__Excerpted data__:
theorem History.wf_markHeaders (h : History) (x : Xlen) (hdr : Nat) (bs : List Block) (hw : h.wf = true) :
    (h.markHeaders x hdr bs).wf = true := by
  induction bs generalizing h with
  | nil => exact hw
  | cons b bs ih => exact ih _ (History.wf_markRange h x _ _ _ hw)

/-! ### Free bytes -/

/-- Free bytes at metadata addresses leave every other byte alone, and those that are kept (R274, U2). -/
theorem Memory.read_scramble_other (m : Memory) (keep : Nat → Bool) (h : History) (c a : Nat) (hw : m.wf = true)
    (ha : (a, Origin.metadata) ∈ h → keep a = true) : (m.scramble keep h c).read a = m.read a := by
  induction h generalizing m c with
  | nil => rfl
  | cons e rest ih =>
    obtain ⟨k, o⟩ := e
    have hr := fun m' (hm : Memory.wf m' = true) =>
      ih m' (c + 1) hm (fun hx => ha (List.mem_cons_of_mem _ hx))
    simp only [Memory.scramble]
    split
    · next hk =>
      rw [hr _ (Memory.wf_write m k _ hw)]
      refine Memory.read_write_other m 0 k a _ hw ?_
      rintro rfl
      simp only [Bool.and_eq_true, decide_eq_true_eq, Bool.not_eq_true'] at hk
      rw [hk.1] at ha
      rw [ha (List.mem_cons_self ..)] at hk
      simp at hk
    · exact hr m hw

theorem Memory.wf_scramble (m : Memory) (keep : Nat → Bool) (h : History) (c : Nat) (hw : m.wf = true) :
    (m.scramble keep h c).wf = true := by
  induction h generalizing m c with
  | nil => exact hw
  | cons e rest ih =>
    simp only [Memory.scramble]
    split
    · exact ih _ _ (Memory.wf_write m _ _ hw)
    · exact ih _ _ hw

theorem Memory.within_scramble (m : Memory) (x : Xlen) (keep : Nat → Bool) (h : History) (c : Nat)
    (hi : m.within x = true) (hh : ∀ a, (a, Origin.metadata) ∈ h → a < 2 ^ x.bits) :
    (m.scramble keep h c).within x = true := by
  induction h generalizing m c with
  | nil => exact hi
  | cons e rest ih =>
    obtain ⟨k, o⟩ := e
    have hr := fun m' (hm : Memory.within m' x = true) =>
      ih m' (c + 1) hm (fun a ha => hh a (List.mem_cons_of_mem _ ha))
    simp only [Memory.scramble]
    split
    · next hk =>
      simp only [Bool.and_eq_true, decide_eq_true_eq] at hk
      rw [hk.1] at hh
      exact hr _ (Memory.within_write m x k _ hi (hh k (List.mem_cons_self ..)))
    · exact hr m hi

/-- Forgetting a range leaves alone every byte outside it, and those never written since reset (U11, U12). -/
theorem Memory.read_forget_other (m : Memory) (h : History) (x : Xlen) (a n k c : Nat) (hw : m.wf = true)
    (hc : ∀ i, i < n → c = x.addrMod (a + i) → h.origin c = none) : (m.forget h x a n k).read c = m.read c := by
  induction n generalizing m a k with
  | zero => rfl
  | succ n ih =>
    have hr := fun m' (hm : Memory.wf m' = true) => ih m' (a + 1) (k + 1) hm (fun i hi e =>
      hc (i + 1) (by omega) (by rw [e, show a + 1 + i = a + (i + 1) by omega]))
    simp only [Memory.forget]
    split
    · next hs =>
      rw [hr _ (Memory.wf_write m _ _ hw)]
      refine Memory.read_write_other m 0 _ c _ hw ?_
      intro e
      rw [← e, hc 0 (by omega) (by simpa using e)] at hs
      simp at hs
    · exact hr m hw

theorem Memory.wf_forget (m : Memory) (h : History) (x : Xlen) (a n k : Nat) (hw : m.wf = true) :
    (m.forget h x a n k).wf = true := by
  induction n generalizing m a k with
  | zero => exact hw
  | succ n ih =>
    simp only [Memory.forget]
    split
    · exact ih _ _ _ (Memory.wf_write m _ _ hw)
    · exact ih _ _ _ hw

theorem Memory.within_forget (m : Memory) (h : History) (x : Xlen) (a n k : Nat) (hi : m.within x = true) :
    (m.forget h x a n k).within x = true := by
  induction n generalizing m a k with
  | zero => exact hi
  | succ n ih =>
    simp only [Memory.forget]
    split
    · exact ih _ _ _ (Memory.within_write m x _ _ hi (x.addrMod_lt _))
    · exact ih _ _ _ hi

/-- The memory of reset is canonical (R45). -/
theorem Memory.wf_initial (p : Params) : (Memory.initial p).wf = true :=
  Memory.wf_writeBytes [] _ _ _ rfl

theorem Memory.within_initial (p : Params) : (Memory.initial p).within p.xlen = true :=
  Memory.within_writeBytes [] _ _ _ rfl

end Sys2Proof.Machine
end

__Assignment__:
Copy the whole listing once more, exactly.

__Expected answer__:
theorem History.wf_markHeaders (h : History) (x : Xlen) (hdr : Nat) (bs : List Block) (hw : h.wf = true) :
    (h.markHeaders x hdr bs).wf = true := by
  induction bs generalizing h with
  | nil => exact hw
  | cons b bs ih => exact ih _ (History.wf_markRange h x _ _ _ hw)

/-! ### Free bytes -/

/-- Free bytes at metadata addresses leave every other byte alone, and those that are kept (R274, U2). -/
theorem Memory.read_scramble_other (m : Memory) (keep : Nat → Bool) (h : History) (c a : Nat) (hw : m.wf = true)
    (ha : (a, Origin.metadata) ∈ h → keep a = true) : (m.scramble keep h c).read a = m.read a := by
  induction h generalizing m c with
  | nil => rfl
  | cons e rest ih =>
    obtain ⟨k, o⟩ := e
    have hr := fun m' (hm : Memory.wf m' = true) =>
      ih m' (c + 1) hm (fun hx => ha (List.mem_cons_of_mem _ hx))
    simp only [Memory.scramble]
    split
    · next hk =>
      rw [hr _ (Memory.wf_write m k _ hw)]
      refine Memory.read_write_other m 0 k a _ hw ?_
      rintro rfl
      simp only [Bool.and_eq_true, decide_eq_true_eq, Bool.not_eq_true'] at hk
      rw [hk.1] at ha
      rw [ha (List.mem_cons_self ..)] at hk
      simp at hk
    · exact hr m hw

theorem Memory.wf_scramble (m : Memory) (keep : Nat → Bool) (h : History) (c : Nat) (hw : m.wf = true) :
    (m.scramble keep h c).wf = true := by
  induction h generalizing m c with
  | nil => exact hw
  | cons e rest ih =>
    simp only [Memory.scramble]
    split
    · exact ih _ _ (Memory.wf_write m _ _ hw)
    · exact ih _ _ hw

theorem Memory.within_scramble (m : Memory) (x : Xlen) (keep : Nat → Bool) (h : History) (c : Nat)
    (hi : m.within x = true) (hh : ∀ a, (a, Origin.metadata) ∈ h → a < 2 ^ x.bits) :
    (m.scramble keep h c).within x = true := by
  induction h generalizing m c with
  | nil => exact hi
  | cons e rest ih =>
    obtain ⟨k, o⟩ := e
    have hr := fun m' (hm : Memory.within m' x = true) =>
      ih m' (c + 1) hm (fun a ha => hh a (List.mem_cons_of_mem _ ha))
    simp only [Memory.scramble]
    split
    · next hk =>
      simp only [Bool.and_eq_true, decide_eq_true_eq] at hk
      rw [hk.1] at hh
      exact hr _ (Memory.within_write m x k _ hi (hh k (List.mem_cons_self ..)))
    · exact hr m hi

/-- Forgetting a range leaves alone every byte outside it, and those never written since reset (U11, U12). -/
theorem Memory.read_forget_other (m : Memory) (h : History) (x : Xlen) (a n k c : Nat) (hw : m.wf = true)
    (hc : ∀ i, i < n → c = x.addrMod (a + i) → h.origin c = none) : (m.forget h x a n k).read c = m.read c := by
  induction n generalizing m a k with
  | zero => rfl
  | succ n ih =>
    have hr := fun m' (hm : Memory.wf m' = true) => ih m' (a + 1) (k + 1) hm (fun i hi e =>
      hc (i + 1) (by omega) (by rw [e, show a + 1 + i = a + (i + 1) by omega]))
    simp only [Memory.forget]
    split
    · next hs =>
      rw [hr _ (Memory.wf_write m _ _ hw)]
      refine Memory.read_write_other m 0 _ c _ hw ?_
      intro e
      rw [← e, hc 0 (by omega) (by simpa using e)] at hs
      simp at hs
    · exact hr m hw

theorem Memory.wf_forget (m : Memory) (h : History) (x : Xlen) (a n k : Nat) (hw : m.wf = true) :
    (m.forget h x a n k).wf = true := by
  induction n generalizing m a k with
  | zero => exact hw
  | succ n ih =>
    simp only [Memory.forget]
    split
    · exact ih _ _ _ (Memory.wf_write m _ _ hw)
    · exact ih _ _ _ hw

theorem Memory.within_forget (m : Memory) (h : History) (x : Xlen) (a n k : Nat) (hi : m.within x = true) :
    (m.forget h x a n k).within x = true := by
  induction n generalizing m a k with
  | zero => exact hi
  | succ n ih =>
    simp only [Memory.forget]
    split
    · exact ih _ _ _ (Memory.within_write m x _ _ hi (x.addrMod_lt _))
    · exact ih _ _ _ hi

/-- The memory of reset is canonical (R45). -/
theorem Memory.wf_initial (p : Params) : (Memory.initial p).wf = true :=
  Memory.wf_writeBytes [] _ _ _ rfl

theorem Memory.within_initial (p : Params) : (Memory.initial p).within p.xlen = true :=
  Memory.within_writeBytes [] _ _ _ rfl

end Sys2Proof.Machine
end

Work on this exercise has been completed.